Provided entries
/-- What `State.finish` leaves alone. -/
@[simp] theorem State.finish_rest (s : State) (next : List Group) :
    (s.finish next).ptimeBase = s.ptimeBase ∧ (s.finish next).module_ = s.module_ ∧ (s.finish next).agenda = s.agenda ∧
    (s.finish next).waiting = s.waiting ∧ (s.finish next).turn = s.turn ∧ (s.finish next).chosen = s.chosen ∧
    (s.finish next).drawn = s.drawn ∧ (s.finish next).freeCtr = s.freeCtr ∧ (s.finish next).mem = s.mem ∧
    (s.finish next).poison = s.poison ∧ (s.finish next).dirtyLines = s.dirtyLines ∧
    (s.finish next).savedLines = s.savedLines ∧ (s.finish next).weaves = s.weaves ∧ (s.finish next).teams = s.teams ∧
    (s.finish next).gangs = s.gangs ∧ (s.finish next).subs = s.subs ∧ (s.finish next).slices = s.slices ∧
    (s.finish next).cores = s.cores ∧ (s.finish next).dies = s.dies ∧ (s.finish next).parts = s.parts ∧ (s.finish next).fns = s.fns ∧
    (s.finish next).queues = s.queues ∧ (s.finish next).counters = s.counters ∧ (s.finish next).nodes = s.nodes ∧
    (s.finish next).frames = s.frames ∧ (s.finish next).copies = s.copies ∧ (s.finish next).jobs = s.jobs ∧
    (s.finish next).mats = s.mats ∧ (s.finish next).outWin = s.outWin ∧ (s.finish next).inWin = s.inWin ∧
    (s.finish next).posted = s.posted ∧ (s.finish next).sent = s.sent ∧ (s.finish next).answers = s.answers ∧
    (s.finish next).planesDown = s.planesDown ∧ (s.finish next).ckpts = s.ckpts ∧ (s.finish next).toxic = s.toxic ∧
    (s.finish next).controls = s.controls ∧ (s.finish next).root = s.root ∧
    (s.finish next).moved = s.moved ∧ (s.finish next).overNow = s.overNow :=
  ⟨rfl, rfl, rfl, rfl, rfl, rfl, rfl, rfl, rfl, rfl, rfl, rfl, rfl, rfl, rfl, rfl, rfl, rfl, rfl, rfl, rfl, rfl, rfl, rfl, rfl, rfl, rfl, rfl, rfl, rfl, rfl, rfl, rfl, rfl, rfl, rfl, rfl, rfl, rfl, rfl⟩
@[simp] theorem State.finish_clock (s : State) (next : List Group) : (s.finish next).clock = s.clock := rfl
@[simp] theorem State.finish_issuing (s : State) (next : List Group) : (s.finish next).issuing = none := rfl
/-- What `State.finish` leaves every accessor to find. -/
@[simp] theorem State.finish_others (s : State) (next : List Group) :
    (∀ k, (s.finish next).core k = s.core k) ∧ (∀ k, (s.finish next).weave k = s.weave k) ∧ (∀ k, (s.finish next).team k = s.team k) ∧
    (∀ k, (s.finish next).gang k = s.gang k) ∧ (∀ k, (s.finish next).sub k = s.sub k) ∧
    (∀ k, (s.finish next).slice k = s.slice k) ∧ (∀ k, (s.finish next).fn k = s.fn k) ∧
    (∀ k, (s.finish next).part k = s.part k) ∧ (∀ k, (s.finish next).die k = s.die k) :=
  ⟨fun _ => rfl, fun _ => rfl, fun _ => rfl, fun _ => rfl, fun _ => rfl, fun _ => rfl, fun _ => rfl, fun _ => rfl, fun _ => rfl⟩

Task item
Please give an exact copy of the entries above, from the line with "(s.finish next).savedLines = s.savedLines" down to the line with "none := rfl", inclusive, and nothing else.

Answer below
    (s.finish next).savedLines = s.savedLines ∧ (s.finish next).weaves = s.weaves ∧ (s.finish next).teams = s.teams ∧
    (s.finish next).gangs = s.gangs ∧ (s.finish next).subs = s.subs ∧ (s.finish next).slices = s.slices ∧
    (s.finish next).cores = s.cores ∧ (s.finish next).dies = s.dies ∧ (s.finish next).parts = s.parts ∧ (s.finish next).fns = s.fns ∧
    (s.finish next).queues = s.queues ∧ (s.finish next).counters = s.counters ∧ (s.finish next).nodes = s.nodes ∧
    (s.finish next).frames = s.frames ∧ (s.finish next).copies = s.copies ∧ (s.finish next).jobs = s.jobs ∧
    (s.finish next).mats = s.mats ∧ (s.finish next).outWin = s.outWin ∧ (s.finish next).inWin = s.inWin ∧
    (s.finish next).posted = s.posted ∧ (s.finish next).sent = s.sent ∧ (s.finish next).answers = s.answers ∧
    (s.finish next).planesDown = s.planesDown ∧ (s.finish next).ckpts = s.ckpts ∧ (s.finish next).toxic = s.toxic ∧
    (s.finish next).controls = s.controls ∧ (s.finish next).root = s.root ∧
    (s.finish next).moved = s.moved ∧ (s.finish next).overNow = s.overNow :=
  ⟨rfl, rfl, rfl, rfl, rfl, rfl, rfl, rfl, rfl, rfl, rfl, rfl, rfl, rfl, rfl, rfl, rfl, rfl, rfl, rfl, rfl, rfl, rfl, rfl, rfl, rfl, rfl, rfl, rfl, rfl, rfl, rfl, rfl, rfl, rfl, rfl, rfl, rfl, rfl, rfl⟩
@[simp] theorem State.finish_clock (s : State) (next : List Group) : (s.finish next).clock = s.clock := rfl
@[simp] theorem State.finish_issuing (s : State) (next : List Group) : (s.finish next).issuing = none := rfl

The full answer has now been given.